Abrázame muy fuerte (Embrace Me Tightly) is a Mexican telenovela that aired in 2000-2001, under the production of Salvador Mejía Alejandre.

It stars Victoria Ruffo, Aracely Arámbula, Fernando Colunga, César Évora and Nailea Norvind.

Plot 
Cristina Álvarez is a sweet young woman, loved by everyone at "El Platanal", a beautiful property whose owner is Severiano Alvarez, her father, who is a man of the field and of strong character.  Diego Hernandez works there as a foreman. He is a strong and handsome man, and is also in love with Cristina. Cristina returns Diego's feelings and they sleep together. Later on, when Severiano finds out Cristina is in love with Diego and that they made love, he tries to kill her, but spares Cristina when she tells him she is pregnant.

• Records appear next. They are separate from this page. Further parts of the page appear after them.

-- ==== Sys2Proof/Machine/Translate.lean ====
section
/-! DEFINITION. Addresses: the page walk, the two levels of TLB and the walks that wait (R419 to R423); scratchpad
addresses, ensembles and the checks of R88; the sharing of scopes (R123, R124). -/

namespace Sys2Proof.Machine

/-! ### The page walk (R419, R420) -/

/-- Where a walk ends. -/
inductive WalkEnd where
  | page (frame bits : Nat) (w nochk far : Bool)
  | fault (level : Nat) (malformed invalid : Bool)
deriving DecidableEq, Repr

/-- The index bits of an address at a level (R420). -/
def walkIndex (level va : Nat) : Nat :=
  if level = 4 then va / 2 ^ 48 % 256 else va / 2 ^ (12 + 9 * level) % 512

/-- An entry that is valid but breaks the form of its level (R419, R420). -/
def entryMalformed (level e : Nat) : Bool :=
  let leaf := e.testBit 1
  let s64 := e.testBit 5
  e / 2 ^ 56 != 0 || e / 2 ^ 6 % 64 != 0
    || (leaf && decide (3 ≤ level)) || (!leaf && level == 0) || (s64 && !(leaf && level == 0))
    || (!leaf && e / 4 % 16 != 0)

/-- The walk from a table at a level down; the levels bound it. -/
def walkFrom (mem : Memory) (va : Nat) : Nat → Nat → WalkEnd
  | level, table =>
    let e := mem.read (table + 8 * walkIndex level va) 8
    let addr := e / 2 ^ 12 % 2 ^ 44 * 2 ^ 12
    if !e.testBit 0 then .fault level false true
    else if entryMalformed level e then .fault level true false
    else if e.testBit 1 then
      let bits := if level = 2 then 30 else if level = 1 then 21 else if e.testBit 5 then 16 else 12
      let frame := if level = 0 then addr - va / 2 ^ 12 % 2 ^ (bits - 12) * 2 ^ 12 else addr / 2 ^ bits * 2 ^ bits
      .page frame bits (e.testBit 2) (e.testBit 4) (e.testBit 3)
    else
      match level with
      | 0 => .fault 0 true false
      | n + 1 => walkFrom mem va n addr

/-- The walk of a partition's address (R420). -/
def State.walk (s : State) (part va : Nat) : WalkEnd := walkFrom s.mem va 4 (s.part part).root

/-! ### TLBs (R421) -/

/-- Whether a held translation covers an address of a partition. -/
def TlbEntry.covers (e : TlbEntry) (part va : Nat) : Bool := e.part == part && va / 2 ^ e.bits == e.page

/-- What a translation answers: a physical address and whether race detection applies, or that a walk is needed. -/
inductive Trans where
  | hit (phys : Nat) (check : Bool)
  | miss
deriving DecidableEq, Repr

/-- An entry's physical address for an address it covers; a write needs a writable page, and one that is not goes to the
walk, which faults (R422). -/
def TlbEntry.use (e : TlbEntry) (va : Nat) (write : Bool) : Trans :=
  if write && !e.w then .miss else .hit (e.frame + va % 2 ^ e.bits) (!e.nochk)

/-- The die of a physical cluster: half of the module's clusters each (R9). -/
def State.dieOf (s : State) (ck : Nat) : Nat := ((s.part (ck / 256)).physical (ck % 256)) / 72

/-- The second-level entries of the cluster's die. -/
def State.tlb2Of (s : State) (ck : Nat) : List TlbEntry := Sp.getD s.tlb2 (s.dieOf ck) []

/-- A translation for an agent on a cluster, from either TLB (R421). -/
def State.translate (s : State) (ck va : Nat) (write : Bool) : Trans :=
  let part := ck / 256
  match ((s.cluster ck).tlb ++ s.tlb2Of ck).find? (fun e => e.covers part va) with
  | some e => e.use va write
  | none => .miss

/-- The newest n of a list whose newest element stands last. -/
def newest {α : Type} (n : Nat) (l : List α) : List α := l.drop (l.length - n)

/-- A walk's result fills both TLBs; which older entry gives way is free of any effect (R421). -/
def State.fillTlb (s : State) (ck : Nat) (e : TlbEntry) : State :=
  let same (x : TlbEntry) : Bool := x.part == e.part && x.page == e.page && x.bits == e.bits
  let s := s.modCluster ck (fun c => { c with tlb := newest 256 (c.tlb.filter (fun x => !same x) ++ [e]) })
  { s with tlb2 := Sp.set s.tlb2 (s.dieOf ck) (newest 16384 ((s.tlb2Of ck).filter (fun x => !same x) ++ [e])) }

/-- Two requests of one agent for a walk of one page. -/
def WalkReq.same (x r : WalkReq) : Bool :=
  x.agent == r.agent && x.slot == r.slot && x.path == r.path && x.req == r.req && x.part == r.part && x.va / 4096 == r.va / 4096

/-- A walk is wanted (R421): it queues at its die, up to the 32 walkers and 256 places; a full queue takes nothing, and
the requester asks again. A fault that is not resolved is not walked for again. -/
def State.wantWalk (s : State) (r : WalkReq) (ck : Nat) : State :=
  let d := s.dieOf ck
  let q := Sp.getD s.walks d []
  if s.faulted.any r.same then s
  else if q.any r.same then
    { s with walks := Sp.set s.walks d (q.map (fun (x : WalkReq) => if x.same r then { x with lanes := x.lanes ||| r.lanes, write := x.write || r.write } else x)) }
  else if 288 ≤ q.length then s
  else { s with walks := Sp.set s.walks d (q ++ [r]) }

/-- A context's walk is queued, or its fault is not resolved. -/
def State.ctxWalking (s : State) (c : Nat) : Bool :=
  s.faulted.any (fun w => w.agent == Agent.ctx c) || s.walks.any (fun (p : Nat × List WalkReq) => p.2.any (fun w => w.agent == Agent.ctx c))

/-- An agent waits on a translation fault that is not yet resolved (R422). -/
def State.faultWaits (s : State) (ag : Agent) (path : Path) : Bool := s.faulted.any (fun w => w.agent == ag && w.path == path)

/-! ### Scratchpad addresses (R87, R88, R97 to R99) -/

/-- What a scratchpad address names. -/
inductive SpadRef where
  | bad
  | never
  | revoked
  | at_ (ck off declared base : Nat)
deriving DecidableEq, Repr

/-- The allocation of a team on one of its clusters. -/
def Team.allocOn (t : Team) (cluster : Nat) : Alloc := if t.pair && cluster != t.cluster then t.allocHi else t.alloc

/-- A team that has left its ensemble finds the slot it had there revoked, until another team joins there (R99). -/
def State.leftSlot (s : State) (tm : Team) (m : Nat) : SpadRef :=
  match tm.left with
  | none => .never
  | some (e, k) =>
    if k == m && s.ensembles.any (fun (y : Ensemble) => y.launch == tm.launch && y.e == e && y.revoked.contains m) then .revoked else .never

/-- The member of an ensemble that a group reaches through a slot; what it may see of it (R98): the EJOIN must happen
before the access, which is so for the member's own team's joining group. -/
def State.memberOf (s : State) (x : Group) (tm : Team) (m : Nat) : SpadRef ⊕ Team :=
  match tm.ensemble with
  | none => .inl (s.leftSlot tm m)
  | some (e, _) =>
    match s.ensembles.find? (fun y => y.launch == x.launch && y.e == e) with
    | none => .inl .never
    | some y =>
      match Sp.get? y.members m, Sp.get? y.joined m with
      | some t, some (uid, time) =>
        if uid == x.uid || Clock.has x.clk uid time then
          match s.team? t with | some mt => .inr mt | none => .inl .revoked
        else .inl .never
      | _, _ => if y.revoked.contains m then .inl .revoked else .inl .never

/-- The cluster on which a group reaches a member's allocation: its own team's slot is its slot 0 (R98); of another PAIR member it is
that of the lower cluster (DESIGN CHOICE [97]). -/
def Team.reachedOn (t : Team) (own : Bool) (cluster : Nat) : Nat := if own then cluster else t.cluster

/-- A scratchpad address of a group, without its range check (R87, R88 orders 1 and 2). -/
def State.spadRef (s : State) (x : Group) (addr : Nat) : SpadRef :=
  match s.team? x.team with
  | none => .bad
  | some tm =>
    let slot := addr / 2 ^ 20 % 16
    let off := addr % 2 ^ 20
    let named (t : Team) (cluster : Nat) : SpadRef :=
      let a := t.allocOn cluster
      .at_ (clusterKey t.part cluster) off a.declared a.base
    if 2 ^ 24 ≤ addr then .bad
    else if slot = 0 then named tm x.cluster
    else if slot ≤ 8 then match s.memberOf x tm (slot - 1) with | .inl r => r | .inr t => named t (t.reachedOn (t.uid == tm.uid) x.cluster)
    else if slot = 15 && tm.pair then named tm (if x.cluster = tm.cluster then tm.cluster + 1 else tm.cluster)
    else .bad

/-- A failing check of a lane: its place in the order of R88, with cause and detail (R273). -/
structure Check where
  rank : Nat
  cause : Nat
  detail : Nat
deriving DecidableEq, Repr

/-- The checks of R88 for an access of `size` bytes aligned to `align`: the place, or the first check that fails.
`whole` says that a poisoned granule stops it (a store below 16 bytes, or an atomic). -/
def State.spadCheck (s : State) (x : Group) (addr size align : Nat) (whole : Bool) : Place ⊕ Check :=
  match s.spadRef x addr with
  | .bad => .inr { rank := 1, cause := 0x01, detail := 0 }
  | r =>
    if addr % align ≠ 0 then .inr { rank := 1, cause := 0x01, detail := 0 }
    else
      match r with
      | .bad => .inr { rank := 1, cause := 0x01, detail := 0 }
      | .never => .inr { rank := 2, cause := 0x05, detail := 1 }
      | .revoked => .inr { rank := 2, cause := 0x05, detail := 2 }
      | .at_ ck off declared base =>
        if declared < off + size then .inr { rank := 3, cause := 0x04, detail := 0 }
        else if whole && (s.cluster ck).poison.contains ((base + off) / 16) then .inr { rank := 4, cause := 0x04, detail := 3 }
        else .inl (.spad ck (base + off))

/-- The check of a device address (R81). -/
def deviceCheck (addr size : Nat) : Option Check :=
  if 2 ^ 56 ≤ addr ∨ addr % size ≠ 0 then some { rank := 1, cause := 0x01, detail := 0 } else none

/-- The first check in the order of R88 that any lane fails, as the lowest lane that fails it has it, with every lane
that fails one of the same cause (R88, R273). -/
def firstCheck (cs : List (Nat × Check)) : Option (Check × List Nat) :=
  (leastBy (fun (p : Nat × Check) => p.2.rank) cs).map (fun p =>
    (p.2, (cs.filter (fun q => q.2.cause == p.2.cause)).map Prod.fst))

/-! ### Scopes (R123, R124) -/

/-- The standing of an agent now. -/
def State.standing (s : State) (ag : Agent) : Standing :=
  match ag with
  | .group g =>
    match s.group? g with
    | none => {}
    | some x =>
      { uid := x.uid, team := some x.team, tuid := ((s.team? x.team).map Team.uid).getD 0, ck := some x.ckey, launch := some x.launch }
  | .ctx c =>
    match s.ctx? c with
    | none => {}
    | some x => { uid := x.uid, ck := some (c / 8), launch := if x.num < 6 then some x.launch else none, ctx := some c }
  | .engine ck _ => { ck := some ck }
  | .host _ => { host := true }

/-- The teams that an agent's team scope spans (R123): a group's own; for a context every team it serves. -/
def State.teamsOf (s : State) (a : Standing) : List Nat :=
  match a.team with
  | some t => [t]
  | none =>
    match a.ctx with
    | none => []
    | some c =>
      if c % 8 < 6 then (s.teams.filter (fun (t : Nat × Team) => t.2.ctx == c)).map Prod.fst
      else (s.teams.filter (fun (t : Nat × Team) => some t.2.ckey == a.ck || (t.2.pair && some (t.2.ckey + 1) == a.ck))).map Prod.fst

/-- The teams of the ensembles of some teams. -/
def State.ensembleTeams (s : State) (ts : List Nat) : List Nat :=
  ts ++ ts.flatMap (fun t =>
    match s.team? t with
    | none => []
    | some tm =>
      match tm.ensemble with
      | none => []
      | some (e, _) => (s.ensembles.filter (fun y => y.launch == tm.launch && y.e == e)).flatMap (fun y => y.members.map Prod.snd))

/-- Whether a team's scope holds an agent: its groups, the generator context of its kernel, and the assist and system
contexts of its clusters (R123). -/
def State.inTeam (s : State) (t : Nat) (b : Standing) : Bool :=
  match s.team? t with
  | none => false
  | some tm =>
    b.tuid == tm.uid
    || (match b.ctx with
        | none => false
        | some c => c == tm.ctx || (decide (6 ≤ c % 8) && (c / 8 == tm.ckey || (tm.pair && c / 8 == tm.ckey + 1))))

/-- Whether the scope of an operation by `a` contains agent `b` (R123). -/
def State.inScope (s : State) (sc : Scope) (a b : Standing) : Bool :=
  match sc with
  | .sys => true
  | .dev => !b.host
  | .pair =>
    match a.ck, b.ck with
    | some x, some y => x / 256 == y / 256 && x % 256 / 2 == y % 256 / 2
    | _, _ => false
  | .grp => decide (a.uid ≠ 0) && a.uid == b.uid
  | .team => (s.teamsOf a).any (fun t => s.inTeam t b) || (decide (a.uid ≠ 0) && a.uid == b.uid) || (decide (a.tuid ≠ 0) && a.tuid == b.tuid)
  | .ens => (s.ensembleTeams (s.teamsOf a)).any (fun t => s.inTeam t b) || (decide (a.uid ≠ 0) && a.uid == b.uid)
    || (decide (a.tuid ≠ 0) && a.tuid == b.tuid)

/-- Two operations share a scope (R124). -/
def State.shareScope (s : State) (sa : Scope) (a : Standing) (sb : Scope) (b : Standing) : Bool :=
  s.inScope sa a b && s.inScope sb b a

end Sys2Proof.Machine
end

Severiano banishes Cristina and Raquela, her servant, to Villahermosa, the Tabascan capital, to have the baby there. By the management of Federico Rivero, little Maria del Carmen comes back to the hacienda as Raquela's daughter. Soon Federico provokes an accident which leaves Cristina blind, in order to have Cristina's fortune.

Years pass and Cristina, in order to be with her daughter, is forced to marry Federico, (Federico loves Cristina) an ambitious and cruel man. From then on, she acts as Maria del Carmen's "godmother".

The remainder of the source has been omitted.